RECORDS TO USE ::

/-! `load16` -/

@[simp] theorem State.load16_cfg (s : State) (a : Addr) : ((s.load16 a).2).cfg = s.cfg := by simp [State.load16]
@[simp] theorem State.load16_regs (s : State) (a : Addr) : ((s.load16 a).2).regs = s.regs := by simp [State.load16]
@[simp] theorem State.load16_pc (s : State) (a : Addr) : ((s.load16 a).2).pc = s.pc := by simp [State.load16]
@[simp] theorem State.load16_ccr (s : State) (a : Addr) : ((s.load16 a).2).ccr = s.ccr := by simp [State.load16]
@[simp] theorem State.load16_sleep (s : State) (a : Addr) : ((s.load16 a).2).sleep = s.sleep := by simp [State.load16]
@[simp] theorem State.load16_savedPC (s : State) (a : Addr) : ((s.load16 a).2).savedPC = s.savedPC := by simp [State.load16]
@[simp] theorem State.load16_savedCCR (s : State) (a : Addr) : ((s.load16 a).2).savedCCR = s.savedCCR := by simp [State.load16]
@[simp] theorem State.load16_instrCount (s : State) (a : Addr) : ((s.load16 a).2).instrCount = s.instrCount := by simp [State.load16]
@[simp] theorem State.load16_cycleIndex (s : State) (a : Addr) : ((s.load16 a).2).cycleIndex = s.cycleIndex := by simp [State.load16]
@[simp] theorem State.load16_rtcInit (s : State) (a : Addr) : ((s.load16 a).2).rtcInit = s.rtcInit := by simp [State.load16]
@[simp] theorem State.load16_rtcQuarter (s : State) (a : Addr) : ((s.load16 a).2).rtcQuarter = s.rtcQuarter := by simp [State.load16]
@[simp] theorem State.load16_rtcPrev (s : State) (a : Addr) : ((s.load16 a).2).rtcPrev = s.rtcPrev := by simp [State.load16]
@[simp] theorem State.load16_tb1Pre (s : State) (a : Addr) : ((s.load16 a).2).tb1Pre = s.tb1Pre := by simp [State.load16]
@[simp] theorem State.load16_twPre (s : State) (a : Addr) : ((s.load16 a).2).twPre = s.twPre := by simp [State.load16]
@[simp] theorem State.load16_tb1Load (s : State) (a : Addr) : ((s.load16 a).2).tb1Load = s.tb1Load := by simp [State.load16]
@[simp] theorem State.load16_eep (s : State) (a : Addr) : ((s.load16 a).2).eep = s.eep := by simp [State.load16]
@[simp] theorem State.load16_eepMem (s : State) (a : Addr) : ((s.load16 a).2).eepMem = s.eepMem := by simp [State.load16]
@[simp] theorem State.load16_acc (s : State) (a : Addr) : ((s.load16 a).2).acc = s.acc := by simp [State.load16]
@[simp] theorem State.load16_accMem (s : State) (a : Addr) : ((s.load16 a).2).accMem = s.accMem := by simp [State.load16]
@[simp] theorem State.load16_lcd (s : State) (a : Addr) : ((s.load16 a).2).lcd = s.lcd := by simp [State.load16]
@[simp] theorem State.load16_fb (s : State) (a : Addr) : ((s.load16 a).2).fb = s.fb := by simp [State.load16]
@[simp] theorem State.load16_irRx (s : State) (a : Addr) : ((s.load16 a).2).irRx = s.irRx := by simp [State.load16]
@[simp] theorem State.load16_fault (s : State) (a : Addr) : ((s.load16 a).2).fault = s.fault := by simp [State.load16]
@[simp] theorem State.load16_out (s : State) (a : Addr) : ((s.load16 a).2).out = s.out := by simp [State.load16]
@[simp] theorem State.load16_stopRequested (s : State) (a : Addr) : ((s.load16 a).2).stopRequested = s.stopRequested := by simp [State.load16]
@[simp] theorem State.load16_runEnded (s : State) (a : Addr) : ((s.load16 a).2).runEnded = s.runEnded := by simp [State.load16]
@[simp] theorem State.load16_inputs (s : State) (a : Addr) : ((s.load16 a).2).inputs = s.inputs := by simp [State.load16]
@[simp] theorem State.load16_wallNow (s : State) (a : Addr) : ((s.load16 a).2).wallNow = s.wallNow := by simp [State.load16]
@[simp] theorem State.load16_wallQueue (s : State) (a : Addr) : ((s.load16 a).2).wallQueue = s.wallQueue := by simp [State.load16]
@[simp] theorem State.load16_draws (s : State) (a : Addr) : ((s.load16 a).2).draws = s.draws := by simp [State.load16]
@[simp] theorem State.load16_x (s : State) (a : Addr) (j : Fin 8) : ((s.load16 a).2).x j = s.x j := by simp [State.x]
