theorem decode7E_faithful (hd : loNib d = 0) : Faithful (0x7E#8 :: b :: c :: d :: rest) (decode7E b c (hiNib d)) := by
  unfold decode7E
  repeat' split
  all_goals simp +contextual [Instr.wellFormed, encode, nb_eq_byte, literal_eq_byte, zero_append_imm3,
    one_append_imm3, *]

theorem decode7F_faithful (hd : loNib d = 0) : Faithful (0x7F#8 :: b :: c :: d :: rest) (decode7F b c (hiNib d)) := by
  unfold decode7F
  repeat' split
  all_goals simp +contextual [Instr.wellFormed, encode, nb_eq_byte, literal_eq_byte, zero_append_imm3,
    one_append_imm3, *]

theorem decode7_faithful :
    Faithful (nb 7 al :: b :: c :: d :: e :: f :: g :: h :: rest) (decode7 (nb 7 al) b c d e f g h) := by
  have hal := al.isLt
  unfold decode7
  rw [loNib_nb]
  split
  case h_9 low => obtain rfl := nib_of_toNat low; exact decode78_faithful ..
  case h_10 low => obtain rfl := nib_of_toNat low; exact decode79_faithful ..
  case h_11 low => obtain rfl := nib_of_toNat low; exact decode7A_faithful ..
  case h_12 low => obtain rfl := nib_of_toNat low; exact decode7B_faithful ..
  case h_13 low =>
    obtain rfl := nib_of_toNat low
    split
    case isTrue fixed =>
      simp only [Bool.and_eq_true, beq_iff_eq] at fixed
      exact decode7C_faithful _ _ _ _ fixed.1.1 fixed.1.2 fixed.2
    case isFalse => exact faithful_none _
  case h_14 low =>
    obtain rfl := nib_of_toNat low
    split
    case isTrue fixed =>
      simp only [Bool.and_eq_true, beq_iff_eq] at fixed
      exact decode7D_faithful _ _ _ _ fixed.1.1 fixed.1.2 fixed.2
    case isFalse => exact faithful_none _
  case h_15 low =>
    obtain rfl := nib_of_toNat low
    split
    case isTrue fixed => exact decode7E_faithful _ _ _ _ (beq_iff_eq.1 fixed)
    case isFalse => exact faithful_none _
  case h_16 =>
    obtain rfl : al = 15 := by simp only [imp_false] at *; bv_omega
    split
    case isTrue fixed => exact decode7F_faithful _ _ _ _ (beq_iff_eq.1 fixed)
    case isFalse => exact faithful_none _
  all_goals try split
  all_goals simp +contextual [Instr.wellFormed, encode, nb_eq_byte, byte_eq_nb, nib_eq_iff,
    hiNib_ofNat, loNib_ofNat, zero_append_imm3, one_append_imm3, *]

theorem decodeRow_faithful (a : Byte) :
    Faithful (a :: b :: c :: d :: e :: f :: g :: h :: i :: j :: rest) (decodeRow a b c d e f g h i j) := by
  have hah := (hiNib a).isLt
  obtain ⟨ah, al, rfl⟩ : ∃ h l, a = nb h l := ⟨_, _, (nb_hiNib_loNib a).symm⟩
  rw [hiNib_nb] at hah
  unfold decodeRow
  rw [hiNib_nb]
  split
  case h_1 high => obtain rfl := nib_of_toNat high; exact decode0_faithful ..
  case h_2 high => obtain rfl := nib_of_toNat high; exact decode1_faithful ..
  case h_5 high => obtain rfl := nib_of_toNat high; rw [loNib_nb]; exact decodeBcc_d8_faithful ..
  case h_6 high => obtain rfl := nib_of_toNat high; exact decode5_faithful ..
  case h_7 high => obtain rfl := nib_of_toNat high; exact decode6_faithful ..
  case h_8 high => obtain rfl := nib_of_toNat high; exact decode7_faithful ..
  all_goals simp [Instr.wellFormed, encode, nb_eq_iff, nib_eq_iff, *]
  simp only [imp_false] at *
  omega
end

end Sys2Proof
end

section
/-! SUPPORT. Each row of the opcode table is read back from its encoding. From this and the branches of the decoder, the
statements on the encoding. -/

namespace Sys2Proof
set_option Elab.async false

/-- The row that the bytes at the head of `bs` match: `decode` before it looks at their number. -/
def headRow (bs : List Byte) : Option Instr :=
  decodeRow (bs.getD 0 0#8) (bs.getD 1 0#8) (bs.getD 2 0#8) (bs.getD 3 0#8) (bs.getD 4 0#8) (bs.getD 5 0#8)
    (bs.getD 6 0#8) (bs.getD 7 0#8) (bs.getD 8 0#8) (bs.getD 9 0#8)

theorem decode_eq (bs : List Byte) :
    decode bs = match headRow bs with
      | none => .error (.noRow (decodeKeys (bs.getD 0 0#8) (bs.getD 1 0#8) (bs.getD 2 0#8)))
      | some i => if i.length ≤ bs.length then .ok i else .error .truncated := rfl

@[simp] theorem hiNib_literal (k : Nat) : hiNib (BitVec.ofNat 8 k) = BitVec.ofNat 4 (k / 16) := by
  rw [nib_eq_iff, hiNib_ofNat, BitVec.toNat_ofNat]; omega

@[simp] theorem loNib_literal (k : Nat) : loNib (BitVec.ofNat 8 k) = BitVec.ofNat 4 k := by
  rw [nib_eq_iff, loNib_ofNat, BitVec.toNat_ofNat]

theorem msb_eq_false_of_erOk {r : ErSel} (h : erOk r = true) : r.msb = false := by simp [msb_of_erOk, h]

theorem imm2_zero_append (v : BitVec 2) :
    (0#2 ++ v : BitVec 4).extractLsb' 2 2 = 0#2 ∧ (0#2 ++ v : BitVec 4).extractLsb' 0 2 = v := by
  revert v; decide

/-- BSR and the conditional branches: the instructions whose row depends on the size of a displacement. -/
def Instr.isRelative : Instr → Bool
  | .bra _ | .brn _ | .bhi _ | .bls _ | .bcc _ | .bcs _ | .bne _ | .beq _ | .bvc _ | .bvs _ | .bpl _ | .bmi _ | .bge _
  | .blt _ | .bgt _ | .ble _ | .bsr _ => true
  | _ => false

/-- The other instructions whose row is one of `a` to `b - 1`: a part of the table that one proof goes through. -/
def Instr.inRows (i : Instr) (a b : Nat) : Bool := !i.isRelative && (Nat.ble a i.row && Nat.blt i.row b)

theorem headRow_encode_firstMoves {i : Instr} (hi : i.inRows 0 16 = true) (h : i.wellFormed = true)
    (rest : List Byte) : headRow (encode i ++ rest) = some i := by
  cases i
  all_goals try cases hi
  all_goals
    simp only [Instr.wellFormed, Bool.and_eq_true] at h
    simp [headRow, encode, bytes16, bytes32, decodeRow, decode0, decode01, decode6, decode7, decode79, decode7A,
      half_split, quad_split, onlyIf, erLow_er1, msb_eq_false_of_erOk, *]

theorem headRow_encode_indexedMoves {i : Instr} (hi : i.inRows 16 30 = true) (h : i.wellFormed = true)
    (rest : List Byte) : headRow (encode i ++ rest) = some i := by
  cases i
  all_goals try cases hi
  all_goals
    simp only [Instr.wellFormed, Bool.and_eq_true] at h
    simp [headRow, encode, bytes16, bytes24, decodeRow, decode0, decode01, decode6, decode7, decode78, half_split,
      tri_split, onlyIf, erLow_er1, msb_eq_false_of_erOk, *]

theorem headRow_encode_absoluteMoves {i : Instr} (hi : i.inRows 30 48 = true) (h : i.wellFormed = true)
    (rest : List Byte) : headRow (encode i ++ rest) = some i := by
  cases i
  all_goals try cases hi
  all_goals
    simp only [Instr.wellFormed] at h
    simp [headRow, encode, bytes16, bytes24, decodeRow, decode0, decode01, decode6, decode7, decode7B, half_split,
      tri_split, onlyIf, *]

theorem headRow_encode_additions {i : Instr} (hi : i.inRows 48 75 = true) (h : i.wellFormed = true)
    (rest : List Byte) : headRow (encode i ++ rest) = some i := by
  cases i
  all_goals try cases hi
  all_goals
    simp only [Instr.wellFormed, Bool.and_eq_true] at h
    simp [headRow, encode, bytes16, bytes32, decodeRow, decode0, decode1, decode7, decode79, decode7A, half_split,
      quad_split, onlyIf, erLow_er1, *]

theorem headRow_encode_otherArithmetic {i : Instr} (hi : i.inRows 75 102 = true) (h : i.wellFormed = true)
    (rest : List Byte) : headRow (encode i ++ rest) = some i := by
  cases i
  all_goals try cases hi
  all_goals
    simp only [Instr.wellFormed, Bool.and_eq_true] at h
    simp [headRow, encode, bytes16, bytes32, decodeRow, decode0, decode01, decode1, decode5, decode7, decode79,
      decode7A, half_split, quad_split, onlyIf, erLow_er1, *]

theorem headRow_encode_logic {i : Instr} (hi : i.inRows 102 123 = true) (h : i.wellFormed = true)
    (rest : List Byte) : headRow (encode i ++ rest) = some i := by
  cases i
  all_goals try cases hi
  all_goals
    simp only [Instr.wellFormed, Bool.and_eq_true] at h
    simp [headRow, encode, bytes16, bytes32, decodeRow, decode0, decode01, decode1, decode6, decode7, decode79,
      decode7A, half_split, quad_split, onlyIf, *]

theorem headRow_encode_shifts {i : Instr} (hi : i.inRows 123 147 = true) (h : i.wellFormed = true)
    (rest : List Byte) : headRow (encode i ++ rest) = some i := by
  cases i
  all_goals try cases hi
  all_goals
    simp only [Instr.wellFormed] at h
    simp [headRow, encode, decodeRow, decode1, onlyIf, *]

theorem headRow_encode_bitWrites {i : Instr} (hi : i.inRows 147 174 = true) (h : i.wellFormed = true)
    (rest : List Byte) : headRow (encode i ++ rest) = some i := by
  cases i
  all_goals try cases hi
  all_goals
    simp only [Instr.wellFormed] at h
    simp [headRow, encode, decodeRow, decode6, decode7, decode7C, decode7D, decode7E, decode7F, onlyIf,
      imm3_zero_append, *]

theorem headRow_encode_bitReads {i : Instr} (hi : i.inRows 174 201 = true) (h : i.wellFormed = true)
    (rest : List Byte) : headRow (encode i ++ rest) = some i := by
  cases i
  all_goals try cases hi
  all_goals
    simp only [Instr.wellFormed] at h
    simp [headRow, encode, decodeRow, decode6, decode7, decode7C, decode7D, decode7E, decode7F, imm3_zero_append,
      imm3_one_append, *]

theorem headRow_encode_jumps {i : Instr} (hi : i.inRows 201 242 = true) (h : i.wellFormed = true)
    (rest : List Byte) : headRow (encode i ++ rest) = some i := by
  cases i
  all_goals try cases hi
  all_goals
    simp only [Instr.wellFormed] at h
    simp [headRow, encode, bytes24, decodeRow, decode5, tri_split, onlyIf, *]

theorem headRow_encode_system {i : Instr} (hi : i.inRows 242 264 = true) (h : i.wellFormed = true)
    (rest : List Byte) : headRow (encode i ++ rest) = some i := by
  cases i
  all_goals try cases hi
  all_goals
    simp only [Instr.wellFormed] at h
    simp [headRow, encode, bytes16, bytes24, decodeRow, decode0, decode01, decode5, half_split, tri_split, onlyIf,
      erLow_er1, msb_eq_false_of_erOk, imm2_zero_append, *]

theorem headRow_encode_branches {i : Instr} (hb : i.isRelative = true) (rest : List Byte) :
    headRow (encode i ++ rest) = some i := by
  cases i
  all_goals try cases hb
  all_goals
    rename_i disp
    cases disp
    all_goals simp [headRow, encode, bytes16, decodeRow, decode5, decodeBcc, half_split, onlyIf]

theorem row_lt {i : Instr} (hb : i.isRelative = false) : i.row < 264 := by
  have h : i.inRows 0 264 = true := by
    cases i
    all_goals try cases hb
    all_goals rfl
  simp only [Instr.inRows, Bool.and_eq_true, Nat.blt_eq] at h
  exact h.2.2

/-- Every row is read back from its encoding, whatever bytes follow. -/
theorem headRow_encode (i : Instr) (h : i.wellFormed = true) (rest : List Byte) :
    headRow (encode i ++ rest) = some i := by
  cases hb : i.isRelative
  case true => exact headRow_encode_branches hb rest
  case false =>
    have inRows {a b : Nat} (lo : a ≤ i.row) (hi : i.row < b) : i.inRows a b = true := by
      simp only [Instr.inRows, hb, Bool.not_false, Bool.true_and, Bool.and_eq_true, Nat.ble_eq, Nat.blt_eq]
      exact ⟨lo, hi⟩
    rcases Nat.lt_or_ge i.row 16 with hi | lo
    · exact headRow_encode_firstMoves (inRows (Nat.zero_le _) hi) h rest
    rcases Nat.lt_or_ge i.row 30 with hi | lo
    · exact headRow_encode_indexedMoves (inRows lo hi) h rest
    rcases Nat.lt_or_ge i.row 48 with hi | lo
    · exact headRow_encode_absoluteMoves (inRows lo hi) h rest
    rcases Nat.lt_or_ge i.row 75 with hi | lo
    · exact headRow_encode_additions (inRows lo hi) h rest
    rcases Nat.lt_or_ge i.row 102 with hi | lo
    · exact headRow_encode_otherArithmetic (inRows lo hi) h rest
    rcases Nat.lt_or_ge i.row 123 with hi | lo
    · exact headRow_encode_logic (inRows lo hi) h rest
    rcases Nat.lt_or_ge i.row 147 with hi | lo
    · exact headRow_encode_shifts (inRows lo hi) h rest
    rcases Nat.lt_or_ge i.row 174 with hi | lo
    · exact headRow_encode_bitWrites (inRows lo hi) h rest
    rcases Nat.lt_or_ge i.row 201 with hi | lo
    · exact headRow_encode_bitReads (inRows lo hi) h rest
    rcases Nat.lt_or_ge i.row 242 with hi | lo
    · exact headRow_encode_jumps (inRows lo hi) h rest
    · exact headRow_encode_system (inRows lo (row_lt hb)) h rest

theorem decode_of_headRow {bs : List Byte} {i : Instr} (h : headRow bs = some i) (hl : i.length ≤ bs.length) :
    decode bs = .ok i := by
  rw [decode_eq, h]
  exact if_pos hl

theorem headRow_of_decode {bs : List Byte} {i : Instr} (h : decode bs = .ok i) :
    headRow bs = some i ∧ i.length ≤ bs.length := by
  rw [decode_eq] at h
  split at h
  case h_1 => exact nomatch h
  case h_2 j hj =>
    split at h
    case isTrue hl =>
      cases h
      exact ⟨hj, hl⟩
    case isFalse => exact nomatch h

/-- Settles O9: each part of the opcode table by the decoder's equations on the encoding of each of its rows. -/
theorem decodeOfEncode : Obligations.DecodeOfEncode := by
  intro i rest h
  exact decode_of_headRow (headRow_encode i h rest) (by simp [Instr.length])

/-- Settles O10: every branch of the decoder answers an instruction whose encoding the bytes begin with. -/
theorem decodedBytesAreTheEncoding : Obligations.DecodedBytesAreTheEncoding := by
  intro bs i h
  obtain ⟨hrow, hlen⟩ := headRow_of_decode h
  have faithful : Faithful (List.ofFn fun k : Fin 10 => bs.getD k 0#8) (some i) := by
    rw [← hrow]
    exact decodeRow_faithful _ _ _ _ _ _ _ _ _ [] _
  obtain ⟨hwf, hpre⟩ := faithful
  refine ⟨hwf, List.ext_getElem (by simpa [Instr.length] using hlen) fun k hk hk' => ?_⟩
  have hlt : k < bs.length := lt_of_lt_of_le hk (List.length_take_le' _ _)
  rw [hpre.getElem hk', List.getElem_take, List.getElem_ofFn, List.getD_eq_getElem _ _ hlt]

end Sys2Proof
end

section
/-! SUPPORT. What an instruction may change, with the canonical form of memory: the operations of the state, the shared
operations, then every instruction. From these, the statement on the frame of every instruction. -/

namespace Sys2Proof.Machine
set_option Elab.async false

/-- What an instruction makes of `s`: it writes only what firmware may write, keeps memory in canonical form, changes pc
only if it `jumps`, and I, UI and U only if it `loads` the CCR. -/
structure Executes (jumps loads : Bool) (s t : State) : Prop where
  written : s.sameButWritten t
  wf : s.mem.wf = true → t.mem.wf = true
  pcKept : jumps = false → t.pc = s.pc
  maskKept : loads = false → t.ccr.i = s.ccr.i ∧ t.ccr.ui = s.ccr.ui ∧ t.ccr.u = s.ccr.u

/-- A change of flags that leaves I, UI and U. -/
def keepsMask (g : Ccr → Ccr) : Prop := ∀ f, (g f).i = f.i ∧ (g f).ui = f.ui ∧ (g f).u = f.u

section
variable {j l : Bool} {s m t : State}

theorem Executes.refl (s : State) : Executes j l s s := ⟨rfl, id, fun _ => rfl, fun _ => ⟨rfl, rfl, rfl⟩⟩

theorem Executes.trans (h₁ : Executes j l s m) (h₂ : Executes j l m t) : Executes j l s t where
  written := h₁.written.trans h₂.written
  wf h := h₂.wf (h₁.wf h)
  pcKept h := (h₂.pcKept h).trans (h₁.pcKept h)
  maskKept h :=
    have ⟨i₁, ui₁, u₁⟩ := h₁.maskKept h
    have ⟨i₂, ui₂, u₂⟩ := h₂.maskKept h
    ⟨i₂.trans i₁, ui₂.trans ui₁, u₂.trans u₁⟩

/-! ### The operations of the state -/

theorem Executes.setX (h : Executes j l s t) (i : Fin 8) (v : Long) : Executes j l s (t.setX i v) :=
  h.trans ⟨rfl, id, fun _ => rfl, fun _ => ⟨rfl, rfl, rfl⟩⟩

TASK BRIEF :: Taking the records above, retype every line from the one with "(h : headRow" down to the one with "written : s.sameButWritten t", exactly and with nothing else.

PROBLEM SOLUTION ::
theorem decode_of_headRow {bs : List Byte} {i : Instr} (h : headRow bs = some i) (hl : i.length ≤ bs.length) :
    decode bs = .ok i := by
  rw [decode_eq, h]
  exact if_pos hl

theorem headRow_of_decode {bs : List Byte} {i : Instr} (h : decode bs = .ok i) :
    headRow bs = some i ∧ i.length ≤ bs.length := by
  rw [decode_eq] at h
  split at h
  case h_1 => exact nomatch h
  case h_2 j hj =>
    split at h
    case isTrue hl =>
      cases h
      exact ⟨hj, hl⟩
    case isFalse => exact nomatch h

/-- Settles O9: each part of the opcode table by the decoder's equations on the encoding of each of its rows. -/
theorem decodeOfEncode : Obligations.DecodeOfEncode := by
  intro i rest h
  exact decode_of_headRow (headRow_encode i h rest) (by simp [Instr.length])

/-- Settles O10: every branch of the decoder answers an instruction whose encoding the bytes begin with. -/
theorem decodedBytesAreTheEncoding : Obligations.DecodedBytesAreTheEncoding := by
  intro bs i h
  obtain ⟨hrow, hlen⟩ := headRow_of_decode h
  have faithful : Faithful (List.ofFn fun k : Fin 10 => bs.getD k 0#8) (some i) := by
    rw [← hrow]
    exact decodeRow_faithful _ _ _ _ _ _ _ _ _ [] _
  obtain ⟨hwf, hpre⟩ := faithful
  refine ⟨hwf, List.ext_getElem (by simpa [Instr.length] using hlen) fun k hk hk' => ?_⟩
  have hlt : k < bs.length := lt_of_lt_of_le hk (List.length_take_le' _ _)
  rw [hpre.getElem hk', List.getElem_take, List.getElem_ofFn, List.getD_eq_getElem _ _ hlt]

end Sys2Proof
end

section
/-! SUPPORT. What an instruction may change, with the canonical form of memory: the operations of the state, the shared
operations, then every instruction. From these, the statement on the frame of every instruction. -/

namespace Sys2Proof.Machine
set_option Elab.async false

/-- What an instruction makes of `s`: it writes only what firmware may write, keeps memory in canonical form, changes pc
only if it `jumps`, and I, UI and U only if it `loads` the CCR. -/
structure Executes (jumps loads : Bool) (s t : State) : Prop where
  written : s.sameButWritten t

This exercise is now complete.